EPSRC Reference: EP/J016713/1
Title: Emergence of novel electronic states in 5d transition metal oxides
Principal Investigator: McMorrow, Professor DF
Other Investigators:
Researcher Co-Investigators:
Project Partners:
Brookhaven National Laboratory Diamond Light Source Paul Scherrer Institute
Department: London Centre for Nanotechnology
Organisation: UCL
Scheme: Standard Research
Starts: 01 September 2012 Ends: 29 February 2016 Value (£): 431,499
EPSRC Research Topic Classifications:
Condensed Matter Physics
EPSRC Industrial Sector Classifications:
No relevance to Underpinning Sectors
Related Grants:
EP/J017124/1
Panel History:
Panel DatePanel NameOutcome
09 Feb 2012 EPSRC Physical Sciences Physics - February Announced
Summary on Grant Application Form
In the fascinating search for materials which display new phenomena, including materials with potential for exploitation in technological applications, the spotlight has recently fallen on the role of the spin-orbit interaction. This is a relativistic interaction which couples the electron's intrinsic spin to its orbital angular momentum. Normally, the effect of the spin-orbit interaction on the electronic properties of materials is minimal and can be taken into account by treating it as a weak perturbation.

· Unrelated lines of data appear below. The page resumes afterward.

-- ==== Sys2Proof/Tests/Slice0.lean ====
section
/-! SUPPORT. The model's own tests: one ill-formed command for each check of WellFormed, the spec's worked
examples, and for each statement a state and operands that meet its hypotheses. -/

namespace Sys2Proof.Tests

open Sys2Proof Sys2Proof.Machine

/-! ### Helpers -/

/-- A part with eight ovens after cold start. -/
def small : State := { State.reset with ovens := List.replicate 8 .cold }

/-- Small, with a change of oven 1. -/
def oven1 (f : Oven → Oven) : State := small.modOven 1 f

/-- The head of a request of kind `k` from port S, with sequence number 1. -/
def hd (k : Kind) : Head := ⟨.s, 1#8, BitVec.ofNat 8 k.bodyLen⟩

/-- The state a result leaves. -/
def after (r : Result) : State :=
  match r with
  | .next t => t
  | .fault _ | .refused _ => .reset

/-- A push record of oven 1. -/
def record (f : PushRec → PushRec) (s : State) : State :=
  { s with push := some (f (newRecord s { oven := 1, slot := 0, start := 1, late := false, green := false })) }

/-- A machine reply with its frame check (spec/12). -/
def frame (m : MachineId) (number phase : Byte) (position : Word16) (data0 : Byte) : ReplyFrame :=
  let f : ReplyFrame :=
    { address := BitVec.ofNat 8 m.address, number := number, phase := phase, reason := 0#8, flags := 0#8
      position := position, data0 := data0, data1 := 0#8, data2 := 0#8, data3 := 0#8, data4 := 0#8
      check := 0#16 }
  { f with check := crc f.covered }

/-! ### WellFormed: each check refuses an ill-formed command -/

/-- A body length above 250. -/
theorem test_wf_length : (Instr.getPush ⟨.s, 1#8, 251#8⟩).wellFormed = false := by decide
/-- Nine positions of an order list. -/
theorem test_wf_order : (Instr.setSeries (hd .setSeries) 2#8 (List.replicate 9 1#8)).wellFormed = false := by
  decide
/-- Sixteen points of a profile. -/
theorem test_wf_points : (Instr.setProfile (hd .setProfile) 0#8 (List.replicate 16 0#16)).wellFormed = false := by
  decide
/-- A code that the second row names, on the first row. -/
theorem test_wf_code0 : (Instr.ovenHoldSet (hd .ovenHold) 1#8 (.outside 1#8)).wellFormed = false := by decide
/-- A code outside the table, on the second row. -/
theorem test_wf_code1 : (Instr.ovenHoldRelease (hd .ovenHold) 1#8 (.outside 2#8)).wellFormed = false := by decide
/-- An unknown kind that is known. -/
theorem test_wf_kind : (Instr.unknownKind (hd .getPush) 0x24#8).wellFormed = false := by decide
/-- Node 97. -/
theorem test_wf_node : (Instr.offtakeExchange 97).wellFormed = false := by decide
/-- Node 0. -/
theorem test_wf_node0 : (Instr.entryDue 0).wellFormed = false := by decide
/-- Twenty-two boundary positions. -/
theorem test_wf_bounds : (Instr.setTrack (hd .setTrack)
    ⟨1200#16, 8#8, List.replicate 22 0#16, 200#16, 15#8, 50#16, 100#16, 1060#16, 1110#16, 24#8⟩).wellFormed = false := by
  decide

/-! ### Worked examples of the spec -/

/-- R179: the CRC of the nine characters "123456789" is 0x29B1. -/
theorem test_crc : crc [0x31, 0x32, 0x33, 0x34, 0x35, 0x36, 0x37, 0x38, 0x39] = 0x29B1#16 := by
  decide +kernel

/-- Chapter 6, the reference computation: progress 300 and setpoint 21. -/
theorem test_reference_setpoint :
    progress 121094 72000 (some 100000) = 300 ∧ profileValue coldProfile 300 = 21 := by decide

/-- Chapter 6, the reference computation and its mirror case. -/
theorem test_reference_loop :
    loopOutput Ofc.cold.params 470 120000 15 = (491, 120120)
      ∧ loopOutput Ofc.cold.params 470 120000 (-15) = (445, 119880) := by decide

/-- Chapter 6, the worked cases at the limits. -/
theorem test_loop_limits :
    loopOutput Ofc.cold.params 1000 255000 20 = (1000, 255000)
      ∧ loopOutput Ofc.cold.params 60 5000 (-40) = (40, 5000)
      ∧ loopOutput Ofc.cold.params 40 100 (-40) = (40, 100)
      ∧ loopOutput Ofc.cold.params 1000 256000 (-40) = (950, 255680)
      ∧ loopOutput { Ofc.cold.params with uMax := 700 } 1000 255000 20 = (700, 255000) := by decide

/-- Chapter 2, the unstretched pass of 46 ovens and the stretched pass of 48. -/
theorem test_passes :
    (makePass 10000 46 5 Scu.cold.series Scu.cold.cycle).delta = 1532
      ∧ (makePass 10000 46 5 Scu.cold.series Scu.cold.cycle).next = 82000
      ∧ (makePass 0 48 5 Scu.cold.series { Scu.cold.cycle with c := 600, dMin := 900 }).next = 44700 := by
  decide

/-- Chapter 2: the sub-series 1 and 2 of 48 ovens. -/
theorem test_sub_series :
    ((State.reset.modOven 6 (fun o => { o with state := .coking })).subSeries 5 1) = [6]
      ∧ ((State.reset.modOven 47 (fun o => { o with state := .charging })).subSeries 5 2) = [47] := by decide

/-- R144: spots and blocks of the default layout. -/
theorem test_layout :
    Layout.cold.spot 24 = 545 ∧ Layout.cold.spot 25 = 560 ∧ Layout.cold.spot 48 = 905
      ∧ Layout.cold.blockOf 450 = 3 ∧ Layout.cold.blockOf 599 = 3 ∧ Layout.cold.blockOf 905 = 6
      ∧ Layout.cold.blockOf 5000 = 7 := by decide

/-- Chapter 7: the backoff of the first retry is 600 s, and with limit 1 the third is 600 s too. -/
theorem test_backoff :
    backoff SealParams.cold 1 = 600 ∧ backoff SealParams.cold 3 = 2400
      ∧ backoff { SealParams.cold with limit := 1 } 3 = 600 := by decide

/-- No word spells a command: the table gives its rows no bits (log 29). -/
theorem test_no_words : decodeTableWord 16 0x0104 = none := by decide

/-- A REPORT_LAST received byte by byte is answered: its frame is 7E 00 01 93 and the CRC (R179). -/
theorem test_frame_by_bytes :
    (match receiveBytes .s [0x7E, 0x00, 0x01, 0x93, 0x4C, 0x77] small with
      | .next t => t.portS.tx.length
      | .fault _ | .refused _ => 9) = 1 := by decide +kernel

/-! ### Cases of single rules -/

/-- R71, R73: a PUSH that falls due under ALL_STOP is PM's current task, not issued. -/
theorem test_push_owed :
    let r := record (fun r => { r with
      step := .pushing, pm := { r.pm with status := .ended }
      gc := { kind := .lockGuide, arg := 0, number := 0#8, status := .ended } }) small
    let s := { (r.modOven 1 (fun o => { o with ps.state := .removed, cs.state := .removed })).modCar .qc1
        (fun c => { c with state := .spotted, assigned := some 1, load := some false }) with
      allStop := true, machines.gc.data := some (.gc true 0) }
    (issuePush s).push.map PushRec.pm = some { kind := .push, arg := 0, number := 0#8, status := .held } := by
  decide

/-- R70, R71: the PUSH stopped by ALL_STOP after a guide lock loss leaves the STOP of that loss owed. -/
theorem test_lock_loss_owed :
    let s := record (fun r => { r with
      step := .pushing, lockLoss := true
      pm := { kind := .push, arg := 0, number := 5#8, status := .pending } }) { small with allStop := true }
    (taskOutcome .ps 0 ⟨5#8, .push, 0, .stopped, .none⟩ s).push.map (fun r => (r.pm.kind, r.pm.status))
      = some (.stop, .held) := by decide

/-- R152: the end of an earlier GO_TO is no arrival of a route whose own GO_TO is owed. -/
theorem test_no_arrival :
    let s := small.modCar .qc1 (fun r => { r with
      state := .toTower, position := some 100, owed := some .goTo
      route := some { target := 100, kind := .tower, granted := true, dir := none } })
    ((arrive .qc1 3#8 s).car .qc1).state = .toTower
      ∧ ((arrive .qc1 3#8 (s.modCar .qc1 (fun r => { r with goTo := some 3#8 }))).car .qc1).state
          = .quenching := by decide

/-- R162: a WITHDRAWN car does not renew its route. -/
theorem test_withdrawn_renews_nothing :
    let s := small.modCar .qc1 (fun r => { r with
      state := .withdrawn, position := some 100, renew := some ⟨.home, 50, false⟩ })
    ((renewTasks .qc1 s).car .qc1).route = none := by decide

/-- R160: a second fault leaves the replies seen since the first as they are; a first one starts afresh. -/
theorem test_second_fault :
    (CarRec.fail .dump { CarRec.cold with failed := some .dump, localSeen := true }).localSeen = true
      ∧ (CarRec.fail .dump { CarRec.cold with localSeen := true }).localSeen = false := by decide

/-- R100 and chapter 12: the task in hand goes out as the code of its command kind. -/
theorem test_charge_task_codes :
    ChargeTask.none.bytes = [0#8] ∧ ChargeTask.goTo.bytes = [1#8] ∧ ChargeTask.charge.bytes = [10#8] := by
  decide

/-- R84: OVEN_SERVICE out of an oven in COKING that is still committed is refused. -/
theorem test_committed_coking :
    let s := oven1 (fun o => { o with state := .coking })
    serviceOut 1 { s with chc.task.committed := some 1 }
        = .reply .refusedBusy .none { s with chc.task.committed := some 1 }
      ∧ serviceOut 1 { s with chc.task.committed := some 2 }
        = .reply .done .none (parkCoking 1 { s with chc.task.committed := some 2 }) := by decide

/-- R191: the frame being sent stays, a waiting NOTICE loses the masked kinds. -/
theorem test_mask_queue :
    maskQueue [.sticker] [.notice [.pushDone, .sticker], .reply 1#8 2#8 .done .none, .notice [.pushDone, .sticker]]
        = [.notice [.pushDone, .sticker], .reply 1#8 2#8 .done .none, .notice [.pushDone]]
      ∧ maskQueue [.sticker] [.reply 1#8 2#8 .done .none, .notice [.sticker]]
        = [.reply 1#8 2#8 .done .none] := by decide

/-- R199: an oven number, a side and the data of GC take their own widths, a track position two bytes. -/
theorem test_machine_widths :
    CurCmd.bytes .pm ⟨5#8, .goTo, 30, true⟩ = [5#8, 1#8, 30#8, 1#8]
      ∧ CurCmd.bytes .qc1 ⟨5#8, .goTo, 300, true⟩ = [5#8, 1#8, 1#8, 44#8, 1#8]
      ∧ Cmd.bytes ⟨.removeDoor, 1⟩ = [2#8, 1#8] ∧ MachineData.bytes (.gc true 20) = [1#8, 20#8]
      ∧ positionItem .cc (some 7) = [1#8, 7#8] ∧ positionItem .qc2 none = [0#8, 0#8, 0#8] := by decide

/-! ### Witnesses: states and operands that meet the hypotheses of each statement -/

theorem witness_StepRunsFrontCommand : small.pending = [] := by decide

theorem witness_ColdStartAndClock :
    { small with now := 4294967294 }.now < 4294967295
      ∧ { small with now := 4294967295 }.now = 4294967295 := by decide

/-- A port with `n` replies in its queue. -/
def queued (n : Nat) (delayed : Bool) : State :=
  { small with portS.tx := List.replicate n (.reply 1#8 0x24#8 .done .none), portS.delayed := delayed }

theorem witness_FramesTurnedAway :
    (Instr.getPush ⟨.s, 0#8, 0#8⟩).frame = some (⟨.s, 0#8, 0#8⟩, 0x24#8)
      ∧ (Instr.getPush (hd .getPush)).frame = some (hd .getPush, 0x24#8) ∧ (hd .getPush).seq ≠ 0#8
      ∧ 4 ≤ ((queued 4 false).port .s).replyCount
      ∧ ((queued 3 true).port .s).delayed = true ∧ 3 ≤ ((queued 3 true).port .s).replyCount
      ∧ ((queued 2 true).port .s).delayed = true ∧ ((queued 2 true).port .s).replyCount < 3 := by decide

theorem witness_PortChecks :
    (small.port .s).replyCount < 4 ∧ (small.port .s).delayed = false ∧ (small.port .c).replyCount < 4
      ∧ Kind.ofCode 0x05#8 = none
      ∧ writeRequest (.getPush ⟨.s, 1#8, 1#8⟩) = some (⟨.s, 1#8, 1#8⟩, .getPush, [])
      ∧ (1#8 : Byte).toNat ≠ Kind.getPush.bodyLen
      ∧ writeRequest (.setPermit ⟨.c, 1#8, 3#8⟩ 0#8 4#8 1#8)
          = some (⟨.c, 1#8, 3#8⟩, .setPermit, [0#8, 4#8, 1#8])
      ∧ [0#8, 4#8, (1#8 : Byte)].length = Kind.setPermit.bodyLen ∧ (3#8 : Byte).toNat = Kind.setPermit.bodyLen
      ∧ (small.port .c).allows .c .setPermit = false := by decide

theorem witness_RefusedRequestHasNoEffect :
    let t := after (exec (.resume (hd .resume)) small)
    (Instr.resume (hd .resume)).frame = some (hd .resume, 0x82#8) ∧ small.raised = []
      ∧ exec (.resume (hd .resume)) small = .next t
      ∧ (t.port .s).tx = (small.port .s).tx ++ [.reply 1#8 0x82#8 .refusedState .none]
      ∧ Status.refusedState.isRefusal = true := by
  refine ⟨by decide, by decide, rfl, by decide +kernel, by decide⟩

/-- Port S with a pending cause, a masked one, and both timers running. -/
def noticed : State :=
  { queued 1 false with portS.causes := [.pushDone, .sticker], portS.masked := [.sticker]
                        portS.quiet := some 5, portS.absolute := some 9 }

theorem witness_LineEvents :
    (∃ f rest, (noticed.port .s).tx = f :: rest) ∧ (noticed.port .s).quiet = some 5
      ∧ (noticed.port .s).absolute = some 9
      ∧ (∃ c ∈ (noticed.port .s).causes, c ∉ (noticed.port .s).masked)
      ∧ (∀ c ∈ ({ noticed with portS.causes := [.sticker] }.port .s).causes,
          c ∈ (noticed.port .s).masked) := by
  refine ⟨⟨_, _, rfl⟩, ?_⟩
  decide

However, the spin-orbit interaction increases rapidly with atomic number Z (in proportional to Z to the fourth power), and for heavier atoms, especially third row transition-metal atoms with unfilled 5d orbitals, it is comparable in strength with the other interactions that determine the electronic properties of materials. The resulting competition between interactions of similar strength is predicted to result in new emergent states of matter in 5d compounds which have never been observed before.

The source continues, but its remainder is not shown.